VARIETY OF RESPONSES OF PLANT PHENOLIC CONCENTRATION TO CO2 ENRICHMENT

Authors: PENUELAS J - CREAF - SPAIN; ESTIARTE E - CREAF - SPAIN; KIMBALL B A - 5344-20-10; IDSO S B - 5344-20-10; PINTER P J JR - 5344-20-10; WALL G W - 5344-20-10; GARCIA R L - 5344-20-10; HUNSAKER D J - 5344-20-10; LAMORTE R L - 5344-20-10; HENDRIX D L - 5344-05-15

Submitted to: Journal of Experimental Botany
Publication Type: Peer Reviewed Journal
Publication Acceptance Date: 9/24/1996
Publication Date: N/A
Citation: N/A

Interpretive Summary: The CO2 concentration of the atmosphere is increasing and is expected to double sometime during the next century. Such an increase in CO2 concentration is expected to stimulate the growth of plants, although different species may respond differently or in varying degrees to the elevated CO2. The elevated CO2 may also affect the production of various biochemical compounds within the plants, and in this study, the effects on phenolics were determined. Phenolics are bad-tasting secondary compounds that plants make to help defend themselves from herbivores such as leaf- eating insects. We found that elevated CO2 increased the phenolic content of wheat leaves slightly, had little effect in sour orange leaves, and decreased the phenolic content of pine tree needles. The changes in phenolic contents were in inverse proportion to the amount of growth stimulation of the CO2. Thus, the greater the growth stimulation, the relatively less the plants made phenolics for herbivore protection. Information such as this is needed to help predict the consequences of the future high CO2 concentrations on agricultural productivity and on natural ecosystems.

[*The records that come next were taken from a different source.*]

/-! ### setCore -/

@[simp] theorem State.setCore_cycle (s : State) (k : Nat) (c : Core) : (s.setCore k c).cycle = s.cycle := rfl
@[simp] theorem State.setCore_turn (s : State) (k : Nat) (c : Core) : (s.setCore k c).turn = s.turn := rfl
@[simp] theorem State.setCore_tick (s : State) (k : Nat) (c : Core) : (s.setCore k c).tick = s.tick := rfl
@[simp] theorem State.setCore_cur (s : State) (k : Nat) (c : Core) : (s.setCore k c).cur = s.cur := rfl
@[simp] theorem State.setCore_woken (s : State) (k : Nat) (c : Core) : (s.setCore k c).woken = s.woken := rfl
@[simp] theorem State.setCore_agenda (s : State) (k : Nat) (c : Core) : (s.setCore k c).agenda = s.agenda := rfl
@[simp] theorem State.setCore_due (s : State) (k : Nat) (c : Core) : (s.setCore k c).due = s.due := rfl
@[simp] theorem State.setCore_out (s : State) (k : Nat) (c : Core) : (s.setCore k c).out = s.out := rfl
@[simp] theorem State.setCore_timeUnits (s : State) (k : Nat) (c : Core) : (s.setCore k c).timeUnits = s.timeUnits := rfl
@[simp] theorem State.setCore_nextTid (s : State) (k : Nat) (c : Core) : (s.setCore k c).nextTid = s.nextTid := rfl
@[simp] theorem State.setCore_mem (s : State) (k : Nat) (c : Core) : (s.setCore k c).mem = s.mem := rfl
@[simp] theorem State.setCore_side (s : State) (k : Nat) (c : Core) : (s.setCore k c).side = s.side := rfl
@[simp] theorem State.setCore_hostMem (s : State) (k : Nat) (c : Core) : (s.setCore k c).hostMem = s.hostMem := rfl
@[simp] theorem State.setCore_peerMem (s : State) (k : Nat) (c : Core) : (s.setCore k c).peerMem = s.peerMem := rfl
@[simp] theorem State.setCore_bmm256 (s : State) (k : Nat) (c : Core) : (s.setCore k c).bmm256 = s.bmm256 := rfl
@[simp] theorem State.setCore_poison (s : State) (k : Nat) (c : Core) : (s.setCore k c).poison = s.poison := rfl
@[simp] theorem State.setCore_micro (s : State) (k : Nat) (c : Core) : (s.setCore k c).micro = s.micro := rfl
@[simp] theorem State.setCore_regions (s : State) (k : Nat) (c : Core) : (s.setCore k c).regions = s.regions := rfl
@[simp] theorem State.setCore_sliceViews (s : State) (k : Nat) (c : Core) : (s.setCore k c).sliceViews = s.sliceViews := rfl
@[simp] theorem State.setCore_clusterViews (s : State) (k : Nat) (c : Core) : (s.setCore k c).clusterViews = s.clusterViews := rfl
@[simp] theorem State.setCore_stalled (s : State) (k : Nat) (c : Core) : (s.setCore k c).stalled = s.stalled := rfl
@[simp] theorem State.setCore_peerRounds (s : State) (k : Nat) (c : Core) : (s.setCore k c).peerRounds = s.peerRounds := rfl
@[simp] theorem State.setCore_hubBuf (s : State) (k : Nat) (c : Core) : (s.setCore k c).hubBuf = s.hubBuf := rfl
@[simp] theorem State.setCore_waiters (s : State) (k : Nat) (c : Core) : (s.setCore k c).waiters = s.waiters := rfl
@[simp] theorem State.setCore_rcbs (s : State) (k : Nat) (c : Core) : (s.setCore k c).rcbs = s.rcbs := rfl
@[simp] theorem State.setCore_dispensers (s : State) (k : Nat) (c : Core) : (s.setCore k c).dispensers = s.dispensers := rfl
@[simp] theorem State.setCore_entryWaits (s : State) (k : Nat) (c : Core) : (s.setCore k c).entryWaits = s.entryWaits := rfl
@[simp] theorem State.setCore_endJoins (s : State) (k : Nat) (c : Core) : (s.setCore k c).endJoins = s.endJoins := rfl
@[simp] theorem State.setCore_heldFaults (s : State) (k : Nat) (c : Core) : (s.setCore k c).heldFaults = s.heldFaults := rfl
@[simp] theorem State.setCore_spilled (s : State) (k : Nat) (c : Core) : (s.setCore k c).spilled = s.spilled := rfl
@[simp] theorem State.setCore_sdie (s : State) (k : Nat) (c : Core) : (s.setCore k c).sdie = s.sdie := rfl
@[simp] theorem State.setCore_platform (s : State) (k : Nat) (c : Core) : (s.setCore k c).platform = s.platform := rfl
@[simp] theorem State.setCore_mesh (s : State) (k : Nat) (c : Core) : (s.setCore k c).mesh = s.mesh := rfl

/-! ### setCtx -/

@[simp] theorem State.setCtx_cycle (s : State) (r : ThreadRef) (x : Context) : (s.setCtx r x).cycle = s.cycle := rfl
@[simp] theorem State.setCtx_turn (s : State) (r : ThreadRef) (x : Context) : (s.setCtx r x).turn = s.turn := rfl
@[simp] theorem State.setCtx_tick (s : State) (r : ThreadRef) (x : Context) : (s.setCtx r x).tick = s.tick := rfl
@[simp] theorem State.setCtx_cur (s : State) (r : ThreadRef) (x : Context) : (s.setCtx r x).cur = s.cur := rfl
@[simp] theorem State.setCtx_woken (s : State) (r : ThreadRef) (x : Context) : (s.setCtx r x).woken = s.woken := rfl
@[simp] theorem State.setCtx_agenda (s : State) (r : ThreadRef) (x : Context) : (s.setCtx r x).agenda = s.agenda := rfl
@[simp] theorem State.setCtx_due (s : State) (r : ThreadRef) (x : Context) : (s.setCtx r x).due = s.due := rfl
@[simp] theorem State.setCtx_out (s : State) (r : ThreadRef) (x : Context) : (s.setCtx r x).out = s.out := rfl
@[simp] theorem State.setCtx_timeUnits (s : State) (r : ThreadRef) (x : Context) : (s.setCtx r x).timeUnits = s.timeUnits := rfl
@[simp] theorem State.setCtx_nextTid (s : State) (r : ThreadRef) (x : Context) : (s.setCtx r x).nextTid = s.nextTid := rfl
@[simp] theorem State.setCtx_mem (s : State) (r : ThreadRef) (x : Context) : (s.setCtx r x).mem = s.mem := rfl
@[simp] theorem State.setCtx_side (s : State) (r : ThreadRef) (x : Context) : (s.setCtx r x).side = s.side := rfl
@[simp] theorem State.setCtx_hostMem (s : State) (r : ThreadRef) (x : Context) : (s.setCtx r x).hostMem = s.hostMem := rfl
@[simp] theorem State.setCtx_peerMem (s : State) (r : ThreadRef) (x : Context) : (s.setCtx r x).peerMem = s.peerMem := rfl
@[simp] theorem State.setCtx_bmm256 (s : State) (r : ThreadRef) (x : Context) : (s.setCtx r x).bmm256 = s.bmm256 := rfl
@[simp] theorem State.setCtx_poison (s : State) (r : ThreadRef) (x : Context) : (s.setCtx r x).poison = s.poison := rfl
@[simp] theorem State.setCtx_micro (s : State) (r : ThreadRef) (x : Context) : (s.setCtx r x).micro = s.micro := rfl
@[simp] theorem State.setCtx_regions (s : State) (r : ThreadRef) (x : Context) : (s.setCtx r x).regions = s.regions := rfl
@[simp] theorem State.setCtx_sliceViews (s : State) (r : ThreadRef) (x : Context) : (s.setCtx r x).sliceViews = s.sliceViews := rfl
@[simp] theorem State.setCtx_clusterViews (s : State) (r : ThreadRef) (x : Context) : (s.setCtx r x).clusterViews = s.clusterViews := rfl
@[simp] theorem State.setCtx_stalled (s : State) (r : ThreadRef) (x : Context) : (s.setCtx r x).stalled = s.stalled := rfl
@[simp] theorem State.setCtx_peerRounds (s : State) (r : ThreadRef) (x : Context) : (s.setCtx r x).peerRounds = s.peerRounds := rfl
@[simp] theorem State.setCtx_hubBuf (s : State) (r : ThreadRef) (x : Context) : (s.setCtx r x).hubBuf = s.hubBuf := rfl
@[simp] theorem State.setCtx_waiters (s : State) (r : ThreadRef) (x : Context) : (s.setCtx r x).waiters = s.waiters := rfl
@[simp] theorem State.setCtx_rcbs (s : State) (r : ThreadRef) (x : Context) : (s.setCtx r x).rcbs = s.rcbs := rfl
@[simp] theorem State.setCtx_dispensers (s : State) (r : ThreadRef) (x : Context) : (s.setCtx r x).dispensers = s.dispensers := rfl
@[simp] theorem State.setCtx_entryWaits (s : State) (r : ThreadRef) (x : Context) : (s.setCtx r x).entryWaits = s.entryWaits := rfl
@[simp] theorem State.setCtx_endJoins (s : State) (r : ThreadRef) (x : Context) : (s.setCtx r x).endJoins = s.endJoins := rfl
@[simp] theorem State.setCtx_heldFaults (s : State) (r : ThreadRef) (x : Context) : (s.setCtx r x).heldFaults = s.heldFaults := rfl
@[simp] theorem State.setCtx_spilled (s : State) (r : ThreadRef) (x : Context) : (s.setCtx r x).spilled = s.spilled := rfl
@[simp] theorem State.setCtx_sdie (s : State) (r : ThreadRef) (x : Context) : (s.setCtx r x).sdie = s.sdie := rfl
@[simp] theorem State.setCtx_platform (s : State) (r : ThreadRef) (x : Context) : (s.setCtx r x).platform = s.platform := rfl
@[simp] theorem State.setCtx_mesh (s : State) (r : ThreadRef) (x : Context) : (s.setCtx r x).mesh = s.mesh := rfl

Technical Abstract: A wide range of responses to elevated CO2 was found for leaf total phenolic content of one grass species (wheat) growing in a Free-Air CO2 Enrichment system and two woody species (orange and pine trees) growing in Open-Top chambers. The total phenolic content of wheat flag leaves from elevated CO2 was increased for most of the grain-filling stages; there was no significant change in phenolic content of CO2 enriched orange tree leaves; and CO2 enriched pine tree needles had reduced total phenolic content. There was an inverse relationship between the changes in leaf total phenolic content and increases in biomass. The same trend has been found recalculating data reported in the literature. When and where increases in biomass were larger, plants accumulated less phenolics. These data suggest that a change in the priority of partitioning occurs, rather than a simple dilution by carbohydrates. The data fit better to the more general growth-differentiation balance theory than to the more particular carbon-nutrient balance theory.